Assignment:
Each line below with the word "fOuts" needs to be copied.

Source records:
▼

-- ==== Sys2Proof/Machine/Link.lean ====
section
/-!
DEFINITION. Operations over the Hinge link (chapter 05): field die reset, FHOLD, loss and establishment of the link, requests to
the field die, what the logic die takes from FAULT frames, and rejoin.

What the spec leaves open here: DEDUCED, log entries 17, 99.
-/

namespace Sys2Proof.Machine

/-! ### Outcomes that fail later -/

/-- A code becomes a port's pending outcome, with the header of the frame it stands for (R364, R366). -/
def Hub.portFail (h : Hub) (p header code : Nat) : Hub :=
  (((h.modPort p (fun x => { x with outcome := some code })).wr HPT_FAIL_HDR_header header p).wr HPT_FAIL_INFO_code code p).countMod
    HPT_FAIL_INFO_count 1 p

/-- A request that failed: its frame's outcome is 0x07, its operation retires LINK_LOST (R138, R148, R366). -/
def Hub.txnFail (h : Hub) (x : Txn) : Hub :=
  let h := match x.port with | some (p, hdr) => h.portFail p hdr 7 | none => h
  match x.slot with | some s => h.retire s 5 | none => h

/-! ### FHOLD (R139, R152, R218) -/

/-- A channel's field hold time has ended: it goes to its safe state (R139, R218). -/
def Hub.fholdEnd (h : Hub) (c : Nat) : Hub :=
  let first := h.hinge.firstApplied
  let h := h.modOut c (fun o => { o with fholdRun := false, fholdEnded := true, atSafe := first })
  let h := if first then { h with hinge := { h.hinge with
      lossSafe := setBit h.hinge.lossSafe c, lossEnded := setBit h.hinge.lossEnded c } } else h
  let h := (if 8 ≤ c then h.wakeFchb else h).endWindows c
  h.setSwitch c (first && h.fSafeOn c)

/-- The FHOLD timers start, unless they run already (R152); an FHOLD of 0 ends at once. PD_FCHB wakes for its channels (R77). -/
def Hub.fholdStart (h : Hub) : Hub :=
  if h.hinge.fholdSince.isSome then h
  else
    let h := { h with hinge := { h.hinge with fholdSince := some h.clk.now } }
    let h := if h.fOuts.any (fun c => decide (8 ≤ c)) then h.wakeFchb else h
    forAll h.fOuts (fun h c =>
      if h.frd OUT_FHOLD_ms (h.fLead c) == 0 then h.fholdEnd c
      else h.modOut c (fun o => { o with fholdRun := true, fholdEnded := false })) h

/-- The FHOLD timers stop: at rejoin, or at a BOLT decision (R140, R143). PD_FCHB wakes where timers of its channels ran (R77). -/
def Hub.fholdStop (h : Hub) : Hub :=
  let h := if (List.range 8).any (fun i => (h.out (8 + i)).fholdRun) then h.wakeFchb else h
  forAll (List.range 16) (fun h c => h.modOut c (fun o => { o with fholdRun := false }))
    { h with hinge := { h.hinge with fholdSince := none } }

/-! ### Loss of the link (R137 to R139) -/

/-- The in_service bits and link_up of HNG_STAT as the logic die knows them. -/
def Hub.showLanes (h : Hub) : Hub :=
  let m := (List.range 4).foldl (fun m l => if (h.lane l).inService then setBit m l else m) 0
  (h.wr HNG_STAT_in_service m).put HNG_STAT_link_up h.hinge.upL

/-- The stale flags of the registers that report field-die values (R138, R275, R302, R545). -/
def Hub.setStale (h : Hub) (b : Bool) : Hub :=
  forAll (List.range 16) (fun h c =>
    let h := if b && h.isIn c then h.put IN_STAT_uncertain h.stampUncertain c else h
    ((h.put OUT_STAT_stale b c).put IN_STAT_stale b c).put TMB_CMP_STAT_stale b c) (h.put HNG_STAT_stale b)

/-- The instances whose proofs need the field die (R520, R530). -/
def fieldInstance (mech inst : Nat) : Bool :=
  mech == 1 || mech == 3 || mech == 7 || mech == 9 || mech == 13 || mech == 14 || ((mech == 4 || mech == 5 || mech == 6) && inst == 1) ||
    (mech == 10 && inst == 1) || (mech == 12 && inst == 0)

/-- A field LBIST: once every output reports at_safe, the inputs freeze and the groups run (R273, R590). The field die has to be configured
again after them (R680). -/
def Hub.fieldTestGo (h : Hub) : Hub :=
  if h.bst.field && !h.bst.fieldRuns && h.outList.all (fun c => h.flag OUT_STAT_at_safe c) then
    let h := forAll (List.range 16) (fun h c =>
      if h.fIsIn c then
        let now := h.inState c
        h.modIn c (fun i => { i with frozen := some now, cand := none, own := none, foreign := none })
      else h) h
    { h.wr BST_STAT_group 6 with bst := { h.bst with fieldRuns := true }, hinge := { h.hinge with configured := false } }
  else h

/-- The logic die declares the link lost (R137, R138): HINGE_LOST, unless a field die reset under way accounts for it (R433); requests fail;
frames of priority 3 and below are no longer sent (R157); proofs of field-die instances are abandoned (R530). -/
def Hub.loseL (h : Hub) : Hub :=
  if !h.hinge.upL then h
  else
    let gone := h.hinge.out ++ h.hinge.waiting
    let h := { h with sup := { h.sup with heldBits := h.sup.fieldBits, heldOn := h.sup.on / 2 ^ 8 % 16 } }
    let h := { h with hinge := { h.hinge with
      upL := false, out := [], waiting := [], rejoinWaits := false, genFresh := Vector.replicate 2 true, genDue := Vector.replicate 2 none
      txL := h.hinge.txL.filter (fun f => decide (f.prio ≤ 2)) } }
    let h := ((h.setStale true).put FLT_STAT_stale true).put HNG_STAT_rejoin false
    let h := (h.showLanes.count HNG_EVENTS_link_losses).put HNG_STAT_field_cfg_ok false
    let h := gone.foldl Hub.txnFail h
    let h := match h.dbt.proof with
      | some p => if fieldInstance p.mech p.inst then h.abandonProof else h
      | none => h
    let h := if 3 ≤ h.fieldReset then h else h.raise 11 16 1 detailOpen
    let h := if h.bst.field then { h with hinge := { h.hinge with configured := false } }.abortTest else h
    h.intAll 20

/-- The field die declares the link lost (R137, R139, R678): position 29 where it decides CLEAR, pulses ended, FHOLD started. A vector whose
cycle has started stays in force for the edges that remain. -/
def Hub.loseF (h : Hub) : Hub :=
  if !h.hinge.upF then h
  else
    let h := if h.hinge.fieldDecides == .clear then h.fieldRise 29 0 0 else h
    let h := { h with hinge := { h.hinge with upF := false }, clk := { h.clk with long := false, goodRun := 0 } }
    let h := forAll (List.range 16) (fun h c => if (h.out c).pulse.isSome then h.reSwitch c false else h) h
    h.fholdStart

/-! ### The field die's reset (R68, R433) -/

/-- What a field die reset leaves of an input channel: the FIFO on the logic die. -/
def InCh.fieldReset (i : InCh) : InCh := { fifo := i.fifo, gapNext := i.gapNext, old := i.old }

▲

Answer to this problem:
    let h := if h.fOuts.any (fun c => decide (8 ≤ c)) then h.wakeFchb else h
    forAll h.fOuts (fun h c =>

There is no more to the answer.